*What you need to do:*
Go through the data below. Pull out every line that has the word "setAll".

─── The data ───

-- ==== Sys2Proof/Machine/Timebase.lean ====
section
/-! DEFINITION. The time base (R27 to R29, R35 to R57, R589): postings, the tick period, setting POST_TIME, the ring, and
the clerks and postmasters. -/

namespace Sys2Proof.Machine

open Sys2Proof

/-! ## Postings (R35 to R38) -/

/-- R37: the scope is reserved, or its index out of range. -/
def scopeBad (scope index : Nat) : Bool :=
  scope == 7 || (scope == 1 && decide (3 < index)) || (scope == 2 && decide (7 < index))

/-- QUEUED follows the queue. -/
def Dev.showQueued (d : Dev) : Dev := d.set .TIME_POST_ERR_QUEUED 0 d.posts.length

/-- R36, R37: a posting request. DESIGN CHOICE (log entry 58): a request that is out of scope and also finds the queue full
sets both error bits. -/
def Dev.requestPosting (d : Dev) (scope index : Nat) : Dev :=
  let bad := scopeBad scope index
  let full := decide (32 ≤ d.posts.length)
  if bad || full then
    (d.when bad fun d => d.set .TIME_POST_ERR_SCOPE 0 1).when full fun d => d.set .TIME_POST_ERR_FULL 0 1
  else
    let seq := (d.get .TIME_POST_STATUS_SEQ_ACCEPTED 0 + 1) % 2 ^ 16
    let d := d.set .TIME_POST_STATUS_SEQ_ACCEPTED 0 seq
    Dev.showQueued { d with posts := d.posts ++ [(⟨seq, scope, index, d.clk⟩ : Posting)] }

/-- R36: the postings that take effect at the tick that begins now. -/
def Dev.postsDue (d : Dev) : List Posting := d.posts.filter fun p => decide (p.at_ + 2 * us ≤ d.clk)

/-- R14, R466: a posting's tick has begun: the settings of PH_T_CFG as staged now are those that category 7 makes live. -/
def Dev.targetsPosted (d : Dev) : Dev :=
  let d := Dev.each 74 (fun x d =>
    (d.set .X_PH_NEW_COUNT x (d.get .PH_T_CFG_MOD_COUNT x)).set .X_PH_NEW_TIME x (d.get .PH_T_CFG_MOD_TIME x)) d
  d.setEach .X_PH_POST (List.range 74) 1

/-- R38, R46: the postings `ps`, at the front of the queue, go live together. DESIGN CHOICE (log entry 59): postings that an
overrun of category 0 has carried over make live the contents as staged at the tick at which they go live. -/
def Dev.postLive (d : Dev) (ps : List Posting) : Dev :=
  match ps.getLast? with
  | none => d
  | some last =>
    let d := { d with posts := d.posts.drop ps.length }
    let d := (d.applyPosting 1 fun k => ps.any fun p => d.covers p k).set .TIME_POST_STATUS_SEQ_DONE 0 last.seq
    (if ps.any fun p => p.scope == 0 || p.scope == 6 then d.targetsPosted else d).showQueued

/-- R38, R46: the postings due at a tick go live together; under overrun they carry over together. -/
def Dev.postTick (done : Bool) (d : Dev) : Dev :=
  if d.postsDue.isEmpty then d
  else if done then d.postLive d.postsDue
  else d.set .TIME_POST_ERR_CARRIED 0 1

/-- R466: posted settings of PH_T_CFG of one target go live; a changed setting releases what is held. -/
def Dev.postTarget (x : Nat) (d : Dev) : Dev :=
  let c := d.get .X_PH_NEW_COUNT x
  let t := d.get .X_PH_NEW_TIME x
  let changed := c != d.lget .PH_T_CFG_MOD_COUNT x || t != d.lget .PH_T_CFG_MOD_TIME x
  let d := d.set .X_PH_POST x 0
  if changed then
    let d := (d.lset .PH_T_CFG_MOD_COUNT x c).lset .PH_T_CFG_MOD_TIME x t
    if d.on .PH_T_STATUS_HELD x then d.release x else d
  else d

/-- R466: category 7 of a tick; `late` names the targets whose work is not ready. -/
def Dev.targetTick (late : Nat → Bool) (d : Dev) : Dev :=
  Dev.each 74 (fun x d => if d.on .X_PH_POST x && !late x then d.postTarget x else d) d

/-! ## Jumps of POST_TIME (R49, R54, R306, R353) -/

/-- POST_TIME takes value `v` at once: the tile timers go on until they are aligned, active taps record the step and drop
their reference pairs, a change of k and an armed load wait for the next multiple of 2^28, and each multiple that POST_TIME
reaches from now on has its pulse (R51). -/
def Dev.jumpTime (d : Dev) (v : Nat) : Dev :=
  let v0 := d.now
  let d := (d.setNow v).timersStepped v0
  let d := if d.get .X_K_NEXT 0 = 0 then d else d.set .X_K_FROM 0 d.now
  let d := (if d.on .TIME_SET_CTRL_ARMED 0 then d.set .X_SET_FROM 0 d.now else d).set .X_RING_PULSED 0 0
  Dev.each 8 (fun t d =>
    if d.tapActive t then { d with refs := d.refs.filter fun r => r.tap != t }.set .X_CAP_STEP t 1 else d) d

/-! ## The ring (R50 to R56) -/

/-- States of TIME_RING_STATUS.STATE. -/
def riFREE : Nat := 0
def riACQUIRE : Nat := 1
def riLOCKED : Nat := 2
def riHOLDOVER : Nat := 3

/-- The ring state. -/
def Dev.ringState (d : Dev) : Nat := d.get .TIME_RING_STATUS_STATE 0
/-- The live ring role: 0 standalone, 1 master, 2 member. -/
def Dev.role (d : Dev) : Nat := d.get .TIME_TICK_CFG_ROLE 0

/-- R53: the ring state changes. -/
def Dev.toRing (d : Dev) (st : Nat) : Dev :=
  if d.ringState = st then d
  else
    let d := d.set .TIME_RING_STATUS_STATE 0 st
    if d.on .X_SYS_OFF 0 then d else d.raise 5

/-- R52: the phase error of an edge with time stamp `a`, less TIME_RING_DELAY: what remains of it at the nearest multiple
of 2^28. -/
def phaseError (a : Nat) : Int :=
  let r : Nat := a % 2 ^ 28
  if r < 2 ^ 27 then (r : Int) else (r : Int) - 2 ^ 28

/-- R53, R54: a small error of a LOCKED or HOLDOVER member is slewed out. -/
def Dev.slewOut (d : Dev) (e : Int) : Dev := (d.set .X_SLEW 0 e.natAbs).set .X_SLEW_DOWN 0 (b2n (decide (0 < e)))

/-- R52, R53: a member sees a RING_SYNC edge. -/
def Dev.ringEdge (d : Dev) (stamp : Nat) : Dev :=
  let a := (stamp + 2 ^ 64 - d.get .TIME_RING_DELAY_DELAY 0) % 2 ^ 64
  let e := phaseError a
  let small := decide (e.natAbs ≤ 2 * ns)
  let d := (d.set .X_RING_STAMP 0 a).set .X_RING_SMALL 0 (b2n small)
  let d := (d.setAll [.X_RING_SEEN, .X_RING_MSG_OPEN] 0 1).set .TIME_RING_STATUS_MISSED 0 0
  let d := d.set .TIME_RING_STATUS_PHASE_ERR 0 (ux 16 (clampI (-32767) 32767 e))
  if d.ringState = riLOCKED ∨ d.ringState = riHOLDOVER then
    if small then (d.slewOut e).toRing riLOCKED else (d.set .X_RING_STEPPED 0 0).toRing riACQUIRE
  else d

/-- R53, R54: POST_TIME steps to the master's value at the pulse plus what has elapsed since. -/
def Dev.ringStep (d : Dev) (master : Nat) : Dev :=
  let v := (master + d.now + 2 ^ 64 - d.get .X_RING_STAMP 0) % 2 ^ 64
  let d := ((d.jumpTime v).set .X_RING_STEPPED 0 1).set .X_SLEW 0 0
  d.set .X_TICK_DUE 0 ((v + d.period / 2 + d.period - 1) / d.period * d.period)

/-- R589: a valid time message. -/
def messageValid (bytes : List Byte) : Bool :=
  bytes.length == 13 && bytes.getD 0 0 == 0x5A#8 &&
    ofLE (bytes.drop 11) == crcField (crc16 (bitsOfBytes ((bytes.drop 1).take 10)))

/-- R53, R56: a valid time message after a pulse. -/
def Dev.ringMessage (d : Dev) (bytes : List Byte) : Dev :=
  let differs := ofLE ((bytes.drop 9).take 1) != d.get .TIME_TICK_CFG_PERIOD_K 0
  let was := d.on .TIME_RING_STATUS_PERIOD_MISMATCH 0
  let d := d.set .TIME_RING_STATUS_PERIOD_MISMATCH 0 (b2n differs)
  let d := if differs && !was then d.raise 5 else d
  if d.ringState = riACQUIRE then
    if d.on .X_RING_STEPPED 0 && d.on .X_RING_SMALL 0 then d.toRing riLOCKED
    else d.ringStep (ofLE ((bytes.drop 1).take 8))
  else d

/-- R53, R55: a plan with ring role `role` is accepted; `was` is the role before it. -/
def Dev.ringReplan (d : Dev) (was role : Nat) : Dev :=
  let d := d.set .TIME_RING_STATUS_CONFLICT 0 0
  if role = 2 ∧ (was ≠ 2 ∨ d.ringState = riFREE) then
    (d.setAll [.X_RING_STEPPED, .X_RING_SEEN, .X_RING_MSG_OPEN, .TIME_RING_STATUS_MISSED] 0 0).toRing riACQUIRE
  else if role ≠ was then (d.set .X_RING_MSG_DUE 0 0).toRing riFREE
  else d

/-- R53: at a multiple of 2^28 a member counts a pulse that has not come since the one before. DESIGN CHOICE (log entry 60):
a pulse is missing when the member's own POST_TIME reaches a multiple of 2^28 with no edge since the previous one. -/
def Dev.ringTick (d : Dev) : Dev :=
  if d.now % 2 ^ 28 < 6554 then
    let d := if d.role = 2 ∧ d.ringState ≠ riFREE ∧ !d.on .X_RING_SEEN 0 then d.addSat .TIME_RING_STATUS_MISSED 0 1 else d
    d.set .X_RING_SEEN 0 0
  else d

/-- How far POST_TIME has passed the first multiple of 2^28 after `t`; none before it (R44, R49). -/
def Dev.past28 (d : Dev) (t : Nat) : Option Nat :=
  let gone := (d.now + 2 ^ 64 - t) % 2 ^ 64
  if next28 t - t ≤ gone then some (gone - (next28 t - t)) else none

/-- R44: a new exponent goes live at this tick: it is the first that begins at a multiple of 2^28 since the acceptance. -/
def Dev.periodDue (d : Dev) : Bool := d.get .X_K_NEXT 0 != 0 && (d.past28 (d.get .X_K_FROM 0)).isSome

/-- R44: the new exponent goes live. -/
def Dev.periodTake (d : Dev) : Dev := (d.set .TIME_TICK_CFG_PERIOD_K 0 (d.get .X_K_NEXT 0 - 1)).set .X_K_NEXT 0 0

/-- R49: POST_TIME has reached the first multiple of 2^28 since the arm. -/
def Dev.loadDue (d : Dev) : Bool := d.on .TIME_SET_CTRL_ARMED 0 && (d.past28 (d.get .X_SET_FROM 0)).isSome

/-- R49: bits 63:28 of POST_TIME take those of the value; bits 27:0 keep counting. DESIGN CHOICE (log entry 61): the value is
TIME_SET_VALUE as it stands at the load, and a refused ARM leaves an armed load in place. -/
def Dev.loadTake (d : Dev) : Dev :=
  let past := (d.past28 (d.get .X_SET_FROM 0)).getD 0
  (d.jumpTime ((d.get .TIME_SET_VALUE 0 / 2 ^ 28 * 2 ^ 28 + past) % 2 ^ 64)).set .TIME_SET_CTRL_ARMED 0 0

/-! ## Clerks (R28) -/

/-- R28, R521: the heartbeats of a tick; `m` names the clerks whose heartbeat is missing. A clerk whose domain is not ON
is not counted. -/
def Dev.heartbeats (d : Dev) (m : Nat) : Dev :=
  Dev.each 8 (fun c d =>
    if !d.domOn (domPool (c / 2)) then d
    else if bitAt m c then d.addSat .X_CLERK_SILENT c 1 else d.set .X_CLERK_SILENT c 0) d

/-! ## Commands -/

/-- POSTING_REQUEST (R36): a write to TIME_POST_REQ. -/
def execPostingRequest (scope : BitVec 3) (index : BitVec 6) (s : State) : Host.Outcome State Fault Refusal :=
  s.run fun d => d.requestPosting scope.toNat index.toNat

/-- TIME_SET_ARM (R49): TIME_SET_CTRL.ARM. -/
def execTimeSetArm (s : State) : Host.Outcome State Fault Refusal :=
  s.run fun d =>
    if d.role = 2 ∨ d.get .TIME_SET_VALUE 0 % 2 ^ 28 ≠ 0 then d.set .TIME_SET_CTRL_REFUSED 0 1
    else ((d.set .TIME_SET_CTRL_REFUSED 0 0).set .TIME_SET_CTRL_ARMED 0 1).set .X_SET_FROM 0 d.now

/-- RING_SYNC_DRIVE (R51): the master's pulse in the cycle in which POST_TIME reaches a multiple of 2^28. -/
def execRingSyncDrive (s : State) : Host.Outcome State Fault Refusal :=
  s.run fun d =>
    let m := d.now / 2 ^ 28
    if d.role = 1 ∧ !d.on .TIME_RING_STATUS_CONFLICT 0 ∧ d.now % 2 ^ 28 < 6554 ∧ d.get .X_RING_PULSED 0 ≠ m + 1 then
      let d := (d.set .X_RING_PULSED 0 (m + 1)).set .X_RING_PULSE_CLK 0 d.clk
      (d.set .X_RING_MSG_DUE 0 1).send .ringSync
    else d

/-- The body of the time message of a pulse at POST_TIME `t`. -/
def timeMessage (t k position : Nat) : List Byte :=
  let body := leBytes 8 t ++ [BitVec.ofNat 8 k, BitVec.ofNat 8 position]
  0x5A#8 :: body ++ leBytes 2 (crcField (crc16 (bitsOfBytes body)))

/-- RING_MSG_SEND (R51, R589): 1.024 µs after the pulse. -/
def execRingMsgSend (s : State) : Host.Outcome State Fault Refusal :=
  s.run fun d =>
    if d.on .X_RING_MSG_DUE 0 then
      d.onTime (d.get .X_RING_PULSE_CLK 0 + 1048576) fun d =>
        let t := (d.now + 2 ^ 64 - (d.clk - d.get .X_RING_PULSE_CLK 0)) % 2 ^ 64
        (d.set .X_RING_MSG_DUE 0 0).send
          (.ringMsg (timeMessage t (d.get .TIME_TICK_CFG_PERIOD_K 0) (d.get .TIME_TICK_CFG_POSITION 0)))
    else d

/-- RING_SYNC_RECEIVED (R52, R53): a member that samples RING_SYNC sees an edge with time stamp `stamp`. -/
def execRingSyncReceived (stamp : DWord) (s : State) : Host.Outcome State Fault Refusal :=
  s.run fun d => if d.role = 2 ∧ d.ringState ≠ riFREE then d.ringEdge stamp.toNat else d

/-- RING_TIME_MESSAGE (R589): the bytes that follow a pulse; any but a valid message change nothing. -/
def execRingTimeMessage (bytes : List Byte) (s : State) : Host.Outcome State Fault Refusal :=
  s.run fun d =>
    if d.role = 2 ∧ d.ringState ≠ riFREE ∧ d.on .X_RING_MSG_OPEN 0 then
      let d := d.set .X_RING_MSG_OPEN 0 0
      if messageValid bytes then d.ringMessage bytes else d
    else d

/-- RING_HOLDOVER (R53): four consecutive pulses are missing. -/
def execRingHoldover (s : State) : Host.Outcome State Fault Refusal :=
  s.run fun d =>
    if d.ringState = riLOCKED ∧ 4 ≤ d.get .TIME_RING_STATUS_MISSED 0 then d.toRing riHOLDOVER else d

/-- RING_CONFLICT (R55): a master sees a pulse that it did not drive. -/
def execRingConflict (s : State) : Host.Outcome State Fault Refusal :=
  s.run fun d =>
    if d.role = 1 ∧ !d.on .TIME_RING_STATUS_CONFLICT 0 then
      ((d.set .TIME_RING_STATUS_CONFLICT 0 1).setAll [.X_RING_MSG_DUE, .TIME_RING_STATUS_STATE] 0 0).raise 5
    else d

/-- CLERK_RESTART (R28): postmaster 0 restarts clerk `k` of tile `t` after four missing heartbeats. -/
def execClerkRestart (t : Fin 4) (k : Fin 2) (s : State) : Host.Outcome State Fault Refusal :=
  s.run fun d =>
    let c := 2 * t.val + k.val
    if 4 ≤ d.get .X_CLERK_SILENT c then
      let d := ((d.set .X_CLERK_SILENT c 0).orBits .TIME_CLERK_STATUS_RESTARTED 0 (2 ^ c)).addSat .TIME_CLERK_STATUS_COUNT 0 1
      ((d.setEach .X_LG_PARTIAL (lanesOf c) 1).raiseTile t 0).resetTarget (64 + c)
    else d

/-- POSTMASTER_RESTART (R29, R467): postmaster `k` restarts. -/
def execPostmasterRestart (k : Fin 2) (s : State) : Host.Outcome State Fault Refusal :=
  s.run fun d => d.resetTarget (72 + k)

end Sys2Proof.Machine
end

───

*Output for this exercise:*
  let d := (d.setAll [.X_RING_SEEN, .X_RING_MSG_OPEN] 0 1).set .TIME_RING_STATUS_MISSED 0 0
    (d.setAll [.X_RING_STEPPED, .X_RING_SEEN, .X_RING_MSG_OPEN, .TIME_RING_STATUS_MISSED] 0 0).toRing riACQUIRE
      ((d.set .TIME_RING_STATUS_CONFLICT 0 1).setAll [.X_RING_MSG_DUE, .TIME_RING_STATUS_STATE] 0 0).raise 5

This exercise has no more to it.